Casiopea drew the shawl from her face and looked ahead. A wall of bones greeted her. It gleamed under the sunless sky of Xibalba. Although tall, the wall was not impassable. There were gaps between the bones, large enough that someone might squeeze between them.
Perched high above the bones, a few black vultures gazed at the woman.
“Very well,” Casiopea said, a sigh punctuating the words.
She walked through the gaps. Sometimes she had to duck her head, and her progress was slow. But otherwise all was fine. Until the vultures yelled suddenly and flew off. Casiopea raised her head. She could see nothing from where she was, the bones as thick as the canopy in the jungle.
She kept going. But then she heard it: a loud scraping noise and a rumble that almost made her lose her footing. The bones were moving. The gaps between them were disappearing.
Casiopea scrambled forward, hurrying to escape this trap. The bones clacked against each other, and she pushed at one protrusion, which resembled a gigantic rib, managing to make it rock a little to the left, allowing her to squeeze through. The bones clacked louder, closing in like a mouth. There was a gap, small enough that she might scrabble out if she got on her knees, and this she did. The ground was harsh against her knees, scratching them, but Casiopea hurried. The bones descended, ready to crush her whole, and she rolled out of the maw. Her shawl tangled with the bones, but she tore it off her shoulders and left it behind, landing on her back and peering up at the sky.
The wall of bones showed no gaps anymore. It stood white and silent, the clacking having ceased. Her shawl, trapped between two bones, moved with the wind, like a flag, before the bones seemed to pull it in, swallowing the cloth whole.
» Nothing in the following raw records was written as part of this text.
/-- Whether two operand formats and an accumulate format obey R93. -/
def pairLegal (a b : Nat) (acc : BitVec 2) : Bool :=
  if isIntFmt a && isIntFmt b then decide (acc = 1#2)
  else if isIntFmt a || isIntFmt b then false
  else decide (acc = 0#2 ∨ acc = 2#2)

/-- Rows of the array in a shape (R24, R222). -/
def arrayRows (shape : BitVec 2) : Nat := if 2 ≤ shape.toNat then 128 else 64
/-- Columns of the array in a shape. -/
def arrayCols (shape : BitVec 2) : Nat := if shape.toNat % 2 = 1 then 128 else 64

/-- Width class of a pair (R107). -/
def pairWidth (a b : Nat) : Nat := max (elemWidth a) (elemWidth b)

/-- P, the K positions of a step (R107). -/
def stepP (w : Nat) (structured : Bool) : Nat :=
  if 16 ≤ w then (if structured then 4 else 1) else if 6 ≤ w then (if structured then 4 else 2) else if structured then 8 else 4

/-- T, the cycles of a step (R227). -/
def stepT (w : Nat) (structured : Bool) : Nat := (if w = 32 then 4 else 1) * (if structured && decide (16 ≤ w) then 2 else 1)

/-- The exact value of an accumulator word (R222). -/
def accValue (acc : BitVec 2) (w : Word) : Num :=
  match acc.toNat with
  | 0 => f32 w
  | 1 => (Fmt.int true 32).decode w.toNat
  | _ => fp16.decode (w.toNat % 2 ^ 16)

/-- An exact value in a format, by its code, under a mode and SAT: round of R159. -/
def encodeIn (code : Nat) (mode : Mode) (sat : Bool) (x : Num) : Nat × BitVec 7 :=
  match fmtOf code with
  | .flt g => g.encode mode sat x
  | .int sg w => intEncode sg w mode x

/-! ### Steps (R107, R108) -/

/-- A step of a cell: the accumulator and the exact sum of the products, rounded once (R108). -/
def stepAcc (acc : BitVec 2) (w : Word) (ps : List Num) : Word × BitVec 7 :=
  let x := ps.foldl (Num.add false) (accValue acc w)
  match acc.toNat with
  | 1 =>
    match x.asInt with
    | some v => (BitVec.ofInt 32 v, if v < -(2 ^ 31) ∨ 2 ^ 31 - 1 < v then stIOV else 0)
    | none => (w, 0)
  | 0 => let r := fp32.encode .rne false x; (BitVec.ofNat 32 r.1, r.2 &&& (stNV ||| stOF))
  | _ => let r := fp16.encode .rne false x; (BitVec.ofNat 32 r.1, r.2 &&& (stNV ||| stOF))

/-- A row of a tile: its exact values, nothing at a position that a 2:4 group does not keep. -/
abbrev TileRow := List (Option Num)

/-- The products of one group, for each position that both operands keep (R229). -/
def groupProducts (a b : TileRow) (lo p : Nat) : List Num :=
  (List.range p).filterMap (fun j =>
    match (a[lo + j]?).join, (b[lo + j]?).join with
    | some x, some y => some (x.mul y)
    | _, _ => none)

/-- A cell after its groups, with its flags and the number of products. -/
def cellSteps (acc : BitVec 2) (p : Nat) (groups : List Nat) (a b : TileRow) (w : Word) : Word × BitVec 7 × Nat :=
  groups.foldl (fun (r : Word × BitVec 7 × Nat) g =>
    let ps := groupProducts a b (g * p) p
    let x := stepAcc acc r.1 ps
    (x.1, r.2.1 ||| x.2, r.2.2 + ps.length)) (w, 0, 0)

/-- Rows of accumulators after their groups, with the flags and the number of products. -/
def stepRows (acc : BitVec 2) (p : Nat) (groups : List Nat) (as bs : List TileRow) (cols : Nat) (old : List (List Word)) :
    List (List Word) × BitVec 7 × Nat :=
  let rs := (List.range as.length).map (fun i => (List.range cols).map (fun j =>
    cellSteps acc p groups (as.getD i []) (bs.getD j []) ((old.getD i []).getD j 0)))
  (rs.map (fun r => r.map (fun x => x.1)), rs.flatten.foldl (fun f x => f ||| x.2.1) 0,
   rs.flatten.foldl (fun n x => n + x.2.2) 0)

/-- Whether a value counts as zero for skipping (R230). -/
def Num.isZero : Num → Bool
  | .fin _ m _ => decide (m = 0)
  | _ => false

/-- Whether a value is an infinity or a NaN. -/
def Num.notFinite : Num → Bool
  | .fin .. => false
  | _ => true

/-- The chunks of eight positions in which every value of A is zero (R230). -/
def zeroChunks (k : Nat) (as : List TileRow) : List Nat :=
  (List.range (k / 8)).filter (fun c => as.all (fun a => (List.range 8).all (fun j =>
    match (a[8 * c + j]?).join with | some x => x.isZero | none => true)))

/-- Whether a chunk of B holds an infinity or a NaN (R230). -/
def chunkNotFinite (bs : List TileRow) (c : Nat) : Bool :=
  bs.any (fun b => (List.range 8).any (fun j => match (b[8 * c + j]?).join with | some x => x.notFinite | none => false))

/-! ### Operand words (R223, R224) -/

/-- A tile in scratchpad: address, PITCH, rows and bytes in a row. -/
structure Area where
  addr : Nat
  pitch : Nat
  rows : Nat
  rowBytes : Nat
  deriving DecidableEq, Repr

/-- The tile of an operand word, rows of `n` elements of `w` bits. -/
def areaOf (v : Dword) (rows n w : Nat) : Area := { addr := bits v.toNat 0 22, pitch := bits v.toNat 32 16, rows := rows, rowBytes := n * w / 8 }

/-- Whether a field that must be zero is not: bits 31:22, and SLOTS except in MSHO. -/
def opReserved (slots : Bool) (v : Dword) : Bool := decide (bits v.toNat 22 10 ≠ 0) || (!slots && decide (bits v.toNat 48 16 ≠ 0))

/-- Bytes from a row to the next. -/
def Area.stride (a : Area) : Nat := if a.pitch = 0 then a.rowBytes else a.pitch
/-- Bytes from ADDR to the end of the last row. -/
def Area.len (a : Area) : Nat := (a.rows - 1) * a.stride + a.rowBytes
/-- Whether ADDR or PITCH breaks R225. -/
def Area.misaligned (a : Area) : Bool :=
  decide (a.addr % 64 ≠ 0) || decide (a.pitch % 64 ≠ 0) || (decide (a.pitch ≠ 0) && decide (a.pitch < a.rowBytes))
/-- The area as a resource. -/
def Area.res (a : Area) : Res := .area a.addr (a.addr + a.len)
/-- Whether two areas overlap. -/
def Area.overlaps (a b : Area) : Bool := decide (a.addr < b.addr + b.len) && decide (b.addr < a.addr + a.len)

/-- The codes of `n` elements of `w` bits in a row of an area (R91). -/
def State.areaRow (s : State) (t : Troupe) (a : Area) (n w r : Nat) : List Nat :=
  let x := leNat (s.scratch.bytes (t.scratchAddr (a.addr + r * a.stride)) (n * w / 8))
  (List.range n).map (fun k => x / 2 ^ (w * k) % 2 ^ w)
Better it than me, she thought.
Casiopea stood up, rubbing her palms against her skirt, and walked away from the wall of bones. She had lost her bracelet, her gourd, and her shawl, retaining only her knife. She thought this did not bode well, but she was no soothsayer, and had neither a divining stone nor eighteen kernels of corn to peer into the future.
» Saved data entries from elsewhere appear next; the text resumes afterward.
/-- Read a handler entry that waits. -/
def trapFrom (xs : List Nat) : Trap × List Nat :=
  let w (n : Nat) : Nat := xs.getD n 0
  let (r, rest) := listFrom numFrom (xs.drop 7)
  ({ level := w 0, cause := w 1, tval := BitVec.ofNat 64 (w 2), epc := w 3, mstep := wordOpt (w 4), em := BitVec.ofNat 32 (w 5),
     park := BitVec.ofNat 32 (w 6), record := r.map (BitVec.ofNat 64) }, rest)

/-- Words of a path as a restore takes it up. -/
def Path.words (p : Path) : List Nat :=
  let q := p.settle
  [q.pid, q.pc, optWord q.mstep, q.demoted.toNat, q.live.toNat, q.cf.toNat] ++ listWords Held.words q.holders ++ listWords RunOn.words q.runs ++ listWords Trap.words q.entry.toList

/-- Complete a path that its slot or its stack entry gives. -/
def Path.complete (k : Kind) (cycle base : Nat) (p : Path) (xs : List Nat) : Path × List Nat :=
  let w (n : Nat) : Nat := xs.getD n 0
  let (hs, r1) := listFrom (heldFrom k cycle base) (xs.drop 6)
  let (runs, r2) := listFrom runFrom r1
  let (ts, r3) := listFrom trapFrom r2
  ({ p with live := decide (w 4 = 1), cf := decide (w 5 = 1), pid := w 0, pc := w 1, mstep := wordOpt (w 2), demoted := decide (w 3 = 1), held := hs.head?, also := hs.tail, runs := runs,
            entry := ts.head? }, r3)

/-- Words of a parked lane beside its fault record: the access that ERET replays (R249). -/
def Park.words (k : Park) : List Nat :=
  let f := k.op
  [k.lane, k.level, k.pid, k.cause.code, f.id, f.pid, f.pos, optWord f.mstep, f.word.toNat, f.after, optWord f.afterStep,
   (f.data.getD k.lane 0).toNat, (f.data2.getD k.lane 0).toNat, (active f.wild k.lane).toNat, f.rel.toNat, f.acq.toNat, f.scope.toNat,
   f.level.toNat, optWord f.dest, (f.va.getD k.lane 0).toNat]

/-- Read a parked lane; its fault record is the lane's in the cast record. -/
def parkFrom (u : UnitId) (base : Nat) (xs : List Nat) : Park × List Nat :=
  let w (n : Nat) : Nat := xs.getD n 0
  let lane := w 0
  let word : Word := BitVec.ofNat 32 (w 8)
  let x := wordInstr u.kind word
  let m : Word := 1#32 <<< lane
  let f : FarOp :=
    { id := base + w 4, unit := u, pid := w 5, instr := x, pos := w 6, mstep := wordOpt (w 7), after := w 9, afterStep := wordOpt (w 10), word := word,
      cls := (clsOf (BitVec.allOnes 32) x).getD .fetch, lanes := m, todo := m, va := List.replicate 32 (BitVec.ofNat 64 (w 19)),
      wild := if w 13 = 1 then m else 0, pa := List.replicate 32 none, hits := List.replicate 32 none,
      data := List.replicate 32 (BitVec.ofNat 32 (w 11)), data2 := List.replicate 32 (BitVec.ofNat 32 (w 12)), old := [], dest := wordOpt (w 18),
      rel := decide (w 14 = 1), acq := decide (w 15 = 1), scope := BitVec.ofNat 2 (w 16), level := BitVec.ofNat 2 (w 17), checked := false, done := false,
      moving := false, tile := [], rows := 0 }
  ({ lane := lane, level := w 1, pid := w 2, rec0 := 0, rec1 := 0, rec2 := 0, rec3 := 0,
     cause := (allCauses.find? (fun (k : Cause) => decide (k.code = w 3))).getD .pageFault, op := f }, xs.drop 20)

/-- Words of a unit that executes Dexfy words. -/
def Ctx.words (c : Ctx) : List Nat :=
  [c.st.toNat, c.ordinal - c.postsAgain, c.nextPid, optWord c.sup.busy, optWord c.hyp.busy, c.ended.toNat] ++ c.a.words ++ c.b.words ++
    listWords (fun (e : Nat × Path) => e.1 :: e.2.words) c.spilled ++ listWords Park.words c.parksInOrder ++
    listWords (fun (e : Nat × List Dword) => e.1 :: listWords (fun (x : Dword) => [x.toNat]) e.2) c.whole

/-- Complete the registers that a cast record or the cue stream's header gives. -/
def Ctx.complete (cycle base : Nat) (u : UnitId) (c : Ctx) (xs : List Nat) : Ctx × List Nat :=
  let w (n : Nat) : Nat := xs.getD n 0
  let path := Path.complete u.kind cycle base
  let (a, r1) := path c.a (xs.drop 6)
  let (b, r2) := path c.b r1
  let (sp, r3) := listFrom (fun ys => let (p, r) := path Path.none ys.tail; ((ys.headD 0, p), r)) r2
  let (ks, r4) := listFrom (parkFrom u base) r3
  let (wh, r5) := listFrom (fun ys => let (d, r) := listFrom numFrom ys.tail; ((ys.headD 0, d.map (BitVec.ofNat 64)), r)) r4
  ({ c with st := BitVec.ofNat 7 (w 0), ordinal := w 1, nextPid := w 2, sup := { c.sup with busy := wordOpt (w 3) },
            hyp := { c.hyp with busy := wordOpt (w 4) }, ended := decide (w 5 = 1), a := if c.a.live then a else c.a, b := if c.b.live then b else c.b,
            spilled := sp, parked := ks, whole := wh }, r5)

/-- Words of a stagehand. -/
def Hand.words (h : Hand) : List Nat := [h.mcycle.toNat, h.minstret.toNat, h.exited.toNat]

/-- Complete a stagehand. -/
def Hand.complete (h : Hand) (xs : List Nat) : Hand × List Nat :=
  ({ h with mcycle := BitVec.ofNat 64 (xs.getD 0 0), minstret := BitVec.ofNat 64 (xs.getD 1 0), exited := decide (xs.getD 2 0 = 1) }, xs.drop 3)

/-- Words of a plane's records. -/
def Plane.words (p : Plane) : List Nat := [p.loaded.toNat, p.fmt, p.fromHandle.toNat, p.p, p.cls, p.structured.toNat]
A black vulture flew down to land on the road next to her and stared at Casiopea curiously.
“I’m headed to the Jade Palace,” she told the bird and knew she must move on. There was nothing more to do. One foot before another, and the Black Road like fresh tar.
* * *
—
The gods sat each in his chair. On the floor the ashes kept changing and reshaping the scene the twins observed, showing both travelers. Martín, aided by his previous experiences on the Black Road, was moving in an efficient fashion through the shadows, increasing his speed.
The ashes on the floor rose and traced the image of Casiopea. She’d had a harder time at it, but she’d evaded the monstrous Kamazotz and the maw of bones. If Vucub-Kamé had been a betting man, he would have bet against this outcome.
Vucub-Kamé sank his nails into the wood of his chair, making it groan. Quickly he turned his head and stared at his dark-haired brother, who in turn was utterly concerned with the movement of the ash-girl across the land.
“Who is she?” Vucub-Kamé demanded, standing up, furious, but with the cold fury of a Lord of Death, the words ice.
“What do you mean?”
“How is she doing it?”
“There is no trick, if that is what you are implying. I have not cheated,” Hun-Kamé said.
Of course he had not. He could not have. The girl had moved slowly, clumsily, at the beginning, but she had now gained speed and might soon be overtaking Martín. It was her own doing, the firmness of her resolve, and Vucub-Kamé again thought about the meaning of symbols. The maiden, a bracketed promise.